South Africa union education organisation

DITSELA (the Development Institute for Training, Support and Education for Labour), also known as the DITSELA Workers' Education Institute, is a union education organisation in South Africa. It was founded in 1996 by the main union federations, and is mandated to provide programmes that develop union capacity, provide workers and trade unionists access to higher education, recognise workers' experiential knowledge, and promote critical thinking and activism. DITSELA was described in a 2007 International Labour Organization report as the 'largest union education institute in Africa'.

==History==
DITSELA was established with the support of the then-largest union federations in South Africa, the Federation of Unions of South Africa (FEDUSA) and the Congress of South African Trade Unions (COSATU) to help build a strong trade union movement. It was subsequently joined by the National Council of Trade Unions (NACTU). It was intended to consolidate the existing union education programmes, and help the unions develop their own education programmes.
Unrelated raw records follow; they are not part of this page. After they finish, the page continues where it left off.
-- ==== Sys2Proof/Tests/Slice0.lean ====
section
/-!
SUPPORT. Tests on fixed values, taken from the spec's vectors (95_test_vectors.md) and its worked
examples, each about one word or one step; then, for each statement with hypotheses, a witness that
meets them.
-/

namespace Sys2Proof.Tests
open Sys2Proof Sys2Proof.Machine

/-- A machine of 256 cells at word 0 of `bytes`. -/
def running (acc : Pattern) (mem : Memory) (bytes : List Byte) : State :=
  { State.reset with acc := acc, mem := mem, prog := bytes }

/-! ### Well-formedness -/

theorem test_wf_accepts_the_range : (Instr.loadConst 2047).wf ∧ (Instr.storeMem (-2048)).wf := by
  decide
theorem test_wf_refuses_above : ¬ (Instr.loadConst 2048).wf := by decide
theorem test_wf_refuses_below : ¬ (Instr.loadMem (-2049)).wf := by decide

/-! ### Decoding: words written out as `[byte1, byte2]`, opcode in the low three bits -/

/-- E11: `F9 07`. -/
theorem test_decode_loadMem : decode [0b11111001, 0b00000111] = .ok (.loadMem 255, []) := by decide
/-- T8, T9: `B2 7F` and `02 40`. -/
theorem test_decode_loadConst : decode [0b10110010, 0b01111111, 0b00000010, 0b01000000] =
    .ok (.loadConst (-10), [0b00000010, 0b01000000]) ∧
    decode [0b00000010, 0b01000000] = .ok (.loadConst (-2048), []) := by decide
/-- T13, T14, T18: the low five bits from `byte1`, the high seven from `byte2`. -/
theorem test_decode_operand_fields : decode [0xFA, 0x00] = .ok (.loadConst 31, []) ∧
    decode [0x02, 0x01] = .ok (.loadConst 32, []) ∧
    decode [0x52, 0x55] = .ok (.loadConst (-1366), []) := by decide
/-- T19: `03 08`. -/
theorem test_decode_storeMem : decode [0b00000011, 0b00001000] = .ok (.storeMem 256, []) := by decide
/-- T6, T27: `2C 00` and `04 80`. -/
theorem test_decode_sgn : decode [0b00101100, 0b00000000] = .ok (.sgn 5, []) ∧
    decode [0b00000100, 0b10000000] = .ok (.sgn 0, []) := by decide
/-- T21 to T25. -/
theorem test_decode_illegal : decode [0x00, 0x00] = .ok (.illegal0 0, []) ∧
    decode [0x05, 0x00] = .ok (.illegal5 0, []) ∧ decode [0x06, 0x00] = .ok (.illegal6 0, []) ∧
    decode [0xFF, 0xFF] = .ok (.illegal7 (-1), []) := by decide
/-- R54, R80: half a word and no word are refused by name. -/
theorem test_decode_rejects : decode [0x0A] = .error .halfWord ∧ decode [] = .error .exhausted := by
  decide
/-- E1, E8, E19, E20; conflict C1: the first byte of `load_const 179` is `9A`. -/
theorem test_encode : encode (.loadConst 179) = [0x9A, 0x05] ∧
    encode (.loadConst (-300)) = [0xA2, 0x76] ∧ encode (.storeMem (-1)) = [0xFB, 0x7F] ∧
    encode (.sgn 0) = [0x04, 0x00] := by decide
/-- The table's numbering: `w16 = byte1 + 256 * byte2`, zeros above a short row. -/
theorem test_decodeTableWord : decodeTableWord 16 0x859A = some (.loadConst 179) ∧
    decodeTableWord 8 0xF1 = some (.loadMem 30) ∧ decodeTableWord 3 0x5 = some (.illegal5 0) := by
  decide

/-! ### The converter (V3 to V7, V10 to V16) -/

theorem test_sext12 : sext12 2047 = 2047 ∧ sext12 2048 = -2048 ∧ sext12 4095 = -1 ∧
    sext12 0xFF6 = -10 := by decide
theorem test_tou12 : tou12 (-1) = 4095 ∧ tou12 (-2048) = 2048 ∧ tou12 (-300) = 0xED4 ∧
    tou12 5000 = 904 ∧ tou12 (-5000) = 3192 := by decide

/-! ### One step -/

/-- B2: `F1 00` with `MEM[30] = 4086`. -/
theorem test_loadMem_extends_sign :
    (move .step (running 0 [(30, 4086)] [0xF1, 0x00])).map (fun t => (t.accValue, t.pc, t.fault)) =
      some (-10, 1, .none) := by decide
/-- B5: `01 08`, address 256 of 256 cells. -/
theorem test_loadMem_past_the_end :
    (move .step (running 7 [] [0x01, 0x08])).map (fun t => (t.accValue, t.pc, t.fault)) =
      some (7, 0, .outOfBounds 0 256) := by decide
/-- A4: `02 40`. -/
theorem test_loadConst_most_negative :
    (move .step (running 0xFFF [] [0x02, 0x40])).map (fun t => (t.accValue, t.mem, t.pc)) =
      some (-2048, [], 1) := by decide
/-- A6: `9A 85`, the ignored bit set. -/
theorem test_loadConst_ignored_bit :
    (move .step (running 0 [] [0x9A, 0x85])).map State.accValue = some 179 := by decide
/-- M4: `FB 07`, the last cell. -/
theorem test_storeMem_last_cell :
    (move .step (running 0x800 [(1, 179)] [0xFB, 0x07])).map (fun t => (t.mem, t.accValue, t.pc)) =
      some ([(1, 179), (255, 2048)], -2048, 1) := by decide
/-- M6, M8: a stored 0 leaves the canonical form; address -1 faults. -/
theorem test_storeMem_zero_and_negative :
    (move .step (running 0 [(1, 179)] [0x0B, 0x00])).map State.mem = some [] ∧
    (move .step (running 5 [] [0xFB, 0x7F])).map (fun t => (t.mem, t.fault, t.pc)) =
      some ([], .outOfBounds 0 (-1), 0) := by decide
/-- G4, G5: `04 00`. -/
theorem test_sgn_corners : (move .step (running 0x800 [] [0x04, 0x00])).map State.accValue = some (-1) ∧
    (move .step (running 0 [] [0x04, 0x00])).map State.accValue = some 0 := by decide
/-- G9: `FC FF`, operand field and ignored bit set. -/
theorem test_sgn_ignores_operand :
    (move .step (running 179 [] [0xFC, 0xFF])).map (fun t => (t.accValue, t.acc)) =
      some (1, 0x001) := by decide
/-- T21, T22, T23, T25 reached as words. -/
theorem test_illegal_words :
    (move .step (running 1 [] [0x00, 0x00])).map State.fault = some (.unknownOpcode 0 0) ∧
    (move .step (running 1 [] [0xFD, 0x7F])).map State.fault = some (.unknownOpcode 0 5) ∧
    (move .step (running 1 [] [0x06, 0x00])).map State.fault = some (.unknownOpcode 0 6) ∧
    (move .step (running 1 [] [0xFF, 0xFF])).map (fun t => (t.acc, t.pc, t.fault)) =
      some (1, 0, .unknownOpcode 0 7) := by decide
/-- H6: no step on a halted machine; R28: none on a finished one. -/
theorem test_no_step_when_halted_or_done :
    step ((running 1 [] [0x0A, 0x00]).latch (.unknownOpcode 0 0)) =
      .fault (.halted (.unknownOpcode 0 0)) ∧
    step State.reset = .fault .done := ⟨rfl, rfl⟩
/-- The first instruction after reset, placed by the table's numbering. -/
theorem test_withFetchWord : (move .step (State.reset.withFetchWord 16 0x059A)).map State.accValue =
    some 179 := by decide

/-! ### The host (H2, H3, H8, H9, H10, R180) -/

theorem test_start_odd_stream : hostStart [0x00, 0x00, 0x3A] State.reset =
    .next (State.reset.latch (.malformedProgram 3), .nothing) := rfl
theorem test_snapshot_values : hostSnapshot 30 31 (running 0 [(30, 4086), (31, 4095)] []) =
    .next (running 0 [(30, 4086), (31, 4095)] [], .pairs [(30, -10), (31, -1)]) := rfl
theorem test_snapshot_errors : hostSnapshot 0 256 State.reset = .next (State.reset, .snapErr 0 256) ∧
    hostSnapshot (-1) 3 State.reset = .next (State.reset, .snapErr (-1) 3) ∧
    hostSnapshot 5 4 State.reset = .refused .snapshotReversed := ⟨rfl, rfl, rfl⟩
/-- P5: the two-word program `0A 00 FB 7F` ends by a fault, and nothing else is reported. -/
theorem test_interpret_fault : interpret Config.standard [0x0A, 0x00, 0xFB, 0x7F] 0 0 =
    .next (.error (.outOfBounds 1 (-1))) := rfl

/-! ### The assembler (E2, S4, R99, R100) -/

theorem test_assemble_line : assembleLine ['L', 'O', 'A', 'D', '_', 'c', 'o', 'n', 's', 't', ' ', '-', '1', '0'] =
    .ok (.loadConst (-10)) := by decide
theorem test_assemble_errors : assembleLine ['n', 'o', 'p', ' ', '1'] = .error .unknownOpcode ∧
    assembleLine ['l', 'o', 'a', 'd', '_', 'm', 'e', 'm'] = .error .malformedOperand ∧
    assembleLine ['l', 'o', 'a', 'd', '_', 'm', 'e', 'm', ' ', '2', '0', '4', '8'] =
      .error .operandOutOfRange ∧
    assembleLine [' '] = .error .undescribed := by decide

/-! ### Witnesses: the hypotheses of the statements are met -/

/-- Both ends of each bit range. -/
theorem test_witness_DecoderExtractsFields :
    (decodeFields 0xF9 0x7F).rawOperand = 0xFFF ∧ (decodeFields 0x09 0x00).rawOperand = 0x001 ∧
    (decodeFields 0x81 0x00).rawOperand = 0x010 ∧ (decodeFields 0x01 0x01).rawOperand = 0x020 ∧
    (decodeFields 0x01 0x40).rawOperand = 0x800 := by decide
/-- Each opcode occurs. -/
theorem test_witness_OpcodeMapIsClosed : ∀ k : Fin 8,
    ((BitVec.ofNat 8 k.val : Byte).toNat + 256 * (0 : Byte).toNat) &&& 0x0007 = k.val := by decide
theorem test_witness_EveryInstructionIsTwoBytes :
    (∃ i rest, decode [0x04, 0x00] = .ok (i, rest)) ∧ 2 ≤ ([0x04, 0x00] : List Byte).length :=
  ⟨⟨_, _, rfl⟩, by decide⟩
theorem test_witness_PackingFollowsLayout : (Instr.loadConst (-2048)).wf ∧
    legalOpcode (opcodeNumber (.loadConst (-2048))) = true := by decide
theorem test_witness_DecodeInvertsEncode : (Instr.illegal7 2047).wf ∧ (Instr.sgn (-2048)).wf := by
  decide
/-- Both ends of both clauses. -/
theorem test_witness_SignExtendFormula : (2048 : Pattern).toNat > 2047 ∧
    (4095 : Pattern).toNat > 2047 ∧ (0 : Pattern).toNat ≤ 2047 ∧ (2047 : Pattern).toNat ≤ 2047 := by
  decide
theorem test_witness_ToUnsignedIsExactInverse : InOperandRange (-2048) ∧ InOperandRange (-1) ∧
    InOperandRange 0 ∧ InOperandRange 2047 := by decide
/-- The boundary values of the three clauses. -/
theorem test_witness_SignFunction : sgn (-1) = -1 ∧ sgn 0 = 0 ∧ sgn 1 = 1 := by decide
theorem test_witness_LoadConstCompletes : InOperandRange (-2048) ∧ InOperandRange 2047 := by decide
/-- The first and the last cell. -/
theorem test_witness_LoadMemCompletes : State.reset.inBounds 0 ∧ State.reset.inBounds 255 := by
  decide
theorem test_witness_StoreMemCompletes : (running 5 [(3, 9)] []).mem.wf ∧
    (running 5 [(3, 9)] []).inBounds 0 ∧ (running 5 [(3, 9)] []).inBounds 255 := by decide
/-- An accumulator on each side of each clause. -/
theorem test_witness_SgnCompletes : (running 0xFFF [] []).accValue < 0 ∧
    (running 0 [] []).accValue = 0 ∧ (running 1 [] []).accValue > 0 := by decide
/-- The nearest addresses outside. -/
theorem test_witness_OutOfBoundsAddressRaises : ((-1 : Int) < 0) ∧
    ((256 : Int) ≥ State.reset.config.memSize) := by decide
/-- A completing and a raising instruction. -/
theorem test_witness_NonStoringFrame :
    ((∀ addr, Instr.sgn 0 ≠ .storeMem addr) ∧ ∃ t, exec (.sgn 0) State.reset = .next t ∧
      t.pc ≠ State.reset.pc) ∧
    ((∀ addr, Instr.illegal5 0 ≠ .storeMem addr) ∧
      legalOpcode (opcodeNumber (.illegal5 0)) = false ∧
      ∃ t, exec (.illegal5 0) State.reset = .next t ∧ t.pc = State.reset.pc) :=
  ⟨⟨nofun, _, rfl, by decide⟩, nofun, rfl, _, rfl, rfl⟩
/-- A store in bounds, with another cell beside the one stored to, and a store out of bounds. -/
theorem test_witness_StoringFrame :
    (State.reset.inBounds 255 ∧ (254 : Nat) ≠ (255 : Int).toNat ∧
      ∃ t, exec (.storeMem 255) State.reset = .next t ∧ t.pc ≠ State.reset.pc) ∧
    (¬ State.reset.inBounds 256 ∧ ∃ t, exec (.storeMem 256) State.reset = .next t) :=
  ⟨⟨by decide, by decide, _, rfl, by decide⟩, by decide, _, rfl⟩
theorem test_witness_StoreThenLoadKeepsAccumulator : (running 0x800 [] []).mem.wf ∧
    (running 0x800 [] []).inBounds 255 ∧ ∃ t u, exec (.storeMem 255) (running 0x800 [] []) = .next t ∧
      exec (.loadMem 255) t = .next u := ⟨by decide, by decide, _, _, rfl, rfl⟩
theorem test_witness_SgnTwiceIsSgnOnce :
    ∃ t u, exec (.sgn 5) (running 179 [] []) = .next t ∧ exec (.sgn 0) t = .next u :=
  ⟨_, _, rfl, rfl⟩
theorem test_witness_LoadConstWord : (running 0 [] [0x02, 0xC0]).fault = .none ∧
    WordAt (running 0 [] [0x02, 0xC0]) 0x02 0xC0 ∧ opcodeOf 0x02 = 2 ∧ InOperandRange (-2048) ∧
    rawOperandOf 0x02 0xC0 = tou12 (-2048) := by decide
/-- In bounds (address 255) and out (address 256). -/
theorem test_witness_LoadMemWord :
    ((running 0 [] [0xF9, 0x07]).fault = .none ∧ WordAt (running 0 [] [0xF9, 0x07]) 0xF9 0x07 ∧
      opcodeOf 0xF9 = 1 ∧
      rawOperandOf 0xF9 0x07 = tou12 255 ∧ InOperandRange 255 ∧ State.reset.inBounds 255) ∧
    ((running 0 [] [0x01, 0x08]).fault = .none ∧ WordAt (running 0 [] [0x01, 0x08]) 0x01 0x08 ∧
      opcodeOf 0x01 = 1 ∧
      rawOperandOf 0x01 0x08 = tou12 256 ∧ InOperandRange 256 ∧
      (256 : Int) ≥ State.reset.config.memSize) := by decide
/-- In bounds (address 0) and out (address -1). -/
theorem test_witness_StoreMemWord :
    ((running 5 [] [0x03, 0x00]).fault = .none ∧ (running 5 [] [0x03, 0x00]).mem.wf ∧
      WordAt (running 5 [] [0x03, 0x00]) 0x03 0x00 ∧ opcodeOf 0x03 = 3 ∧ InOperandRange 0 ∧
      rawOperandOf 0x03 0x00 = tou12 0 ∧ State.reset.inBounds 0) ∧
    ((running 5 [] [0xFB, 0x7F]).fault = .none ∧ (running 5 [] [0xFB, 0x7F]).mem.wf ∧
      WordAt (running 5 [] [0xFB, 0x7F]) 0xFB 0x7F ∧ opcodeOf 0xFB = 3 ∧
      rawOperandOf 0xFB 0x7F = tou12 (-1) ∧ InOperandRange (-1)) := by decide
theorem test_witness_SgnWord : WordAt (running 0x800 [] [0x2C, 0x80]) 0x2C 0x80 ∧
    (running 0x800 [] [0x2C, 0x80]).fault = .none ∧ opcodeOf 0x2C = 4 := by decide
theorem test_witness_UnknownOpcodeWord : WordAt (running 1 [] [0xFF, 0xFF]) 0xFF 0xFF ∧
    (running 1 [] [0xFF, 0xFF]).fault = .none ∧ opcodeOf 0xFF = 7 ∧ opcodeOf 0x00 = 0 ∧
    opcodeOf 0x05 = 5 ∧ opcodeOf 0x06 = 6 := by decide
theorem test_witness_StepRunsDecodedInstruction : (running 0 [] [0x0A, 0x00]).fault = .none ∧
    decode ((running 0 [] [0x0A, 0x00]).prog.drop (2 * 0)) = .ok (.loadConst 1, []) := by decide
/-- An enabled state whose step raises, one whose step completes, and a state with no step enabled. -/
theorem test_witness_StepFollowsSequencer : Enabled (running 0 [] [0x00, 0x00]) ∧
    Enabled (running 0 [] [0x0A, 0x00]) ∧ ¬ Enabled State.reset := by decide
theorem test_witness_FaultsArePrecise :
    (∃ t, step (running 0 [] [0x0A, 0x00]) = .next t ∧ t.fault = .none) ∧
    (∃ t, step (running 0 [] [0x00, 0x00]) = .next t ∧ t.fault ≠ .none) :=
  ⟨⟨_, rfl, rfl⟩, _, rfl, by decide⟩
/-- Each status occurs. -/
theorem test_witness_StepEnabledIffRunning : (running 0 [] [0x0A, 0x00]).status = .running ∧
    State.reset.status = .done ∧ (State.reset.latch (.malformedProgram 3)).status = .halted := by
  decide
/-- Two machines that differ in accumulator, memory and memory size. -/
theorem test_witness_FetchIgnoresDataSpace :
    Enabled (running 5 [(1, 2)] [0x0A, 0x00]) ∧
    (running 5 [(1, 2)] [0x0A, 0x00]).prog =
      State.prog { running 7 [] [0x0A, 0x00] with config := ⟨4⟩ } := by decide

/-- A state that is not a reset state and meets the invariant. -/
theorem inv_running : Inv (running 5 [(1, 2)] [0x0B, 0x00]) where
  memWf := by decide
  memInside := by decide
  memReach := by decide
  progEven := by decide
  pcLe := by decide
  latch := trivial

theorem test_witness_StepKeepsInvariant : Inv (running 5 [(1, 2)] [0x0B, 0x00]) ∧
    ∃ t, step (running 5 [(1, 2)] [0x0B, 0x00]) = .next t := ⟨inv_running, _, rfl⟩
theorem test_witness_HostRequestKeepsInvariant : Inv (running 5 [(1, 2)] [0x0B, 0x00]) ∧
    ∃ t reply, serve (.snapshot 0 255) (running 5 [(1, 2)] [0x0B, 0x00]) = .next (t, reply) :=
  ⟨inv_running, _, _, rfl⟩
/-- A state two moves away from reset. -/
theorem test_witness_ReachableStatesMeetInvariant :
    Reachable Config.standard (running 5 [] [0x2A, 0x00]).advance :=
  .move .step (.move (.host (.start [0x2A, 0x00])) .reset rfl) rfl
/-- A machine of 4096 cells with its last reachable cell written. -/
def largeMachine : State := { running 5 [(2047, 2)] [0x0B, 0x00] with config := ⟨4096⟩ }

theorem inv_largeMachine : Inv largeMachine where
  memWf := by decide
  memInside := by decide
  memReach := by decide
  progEven := by decide
  pcLe := by decide
  latch := trivial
==Activities, Scope and Funding==
The acronym DITSELA is a pun: ditsela also means 'pathways' in Sesotho, and the institute's slogan is 'Pathways to a Strong Labour Movement'. DITSELA runs five main programmes, including a Women’s Leadership Development Programme (WLDP), and the DITSELA Advanced National Labour Education Programme (DANLEP), the latter having graduated more than 1,000 people from its inception to 2011. DITSELA has offices in Johannesburg and Cape Town, and some of its programmes, such as the WLDP, are offered in conjunction with the University of Cape Town and the University of the Western Cape.

DITSELA's main funder, however, is not the unions but the state. While the institute helped open the door to the formal accreditation of union education itself, it was criticised within some unions for professionalising this function and linking it to career development, and for moving it outside union structures.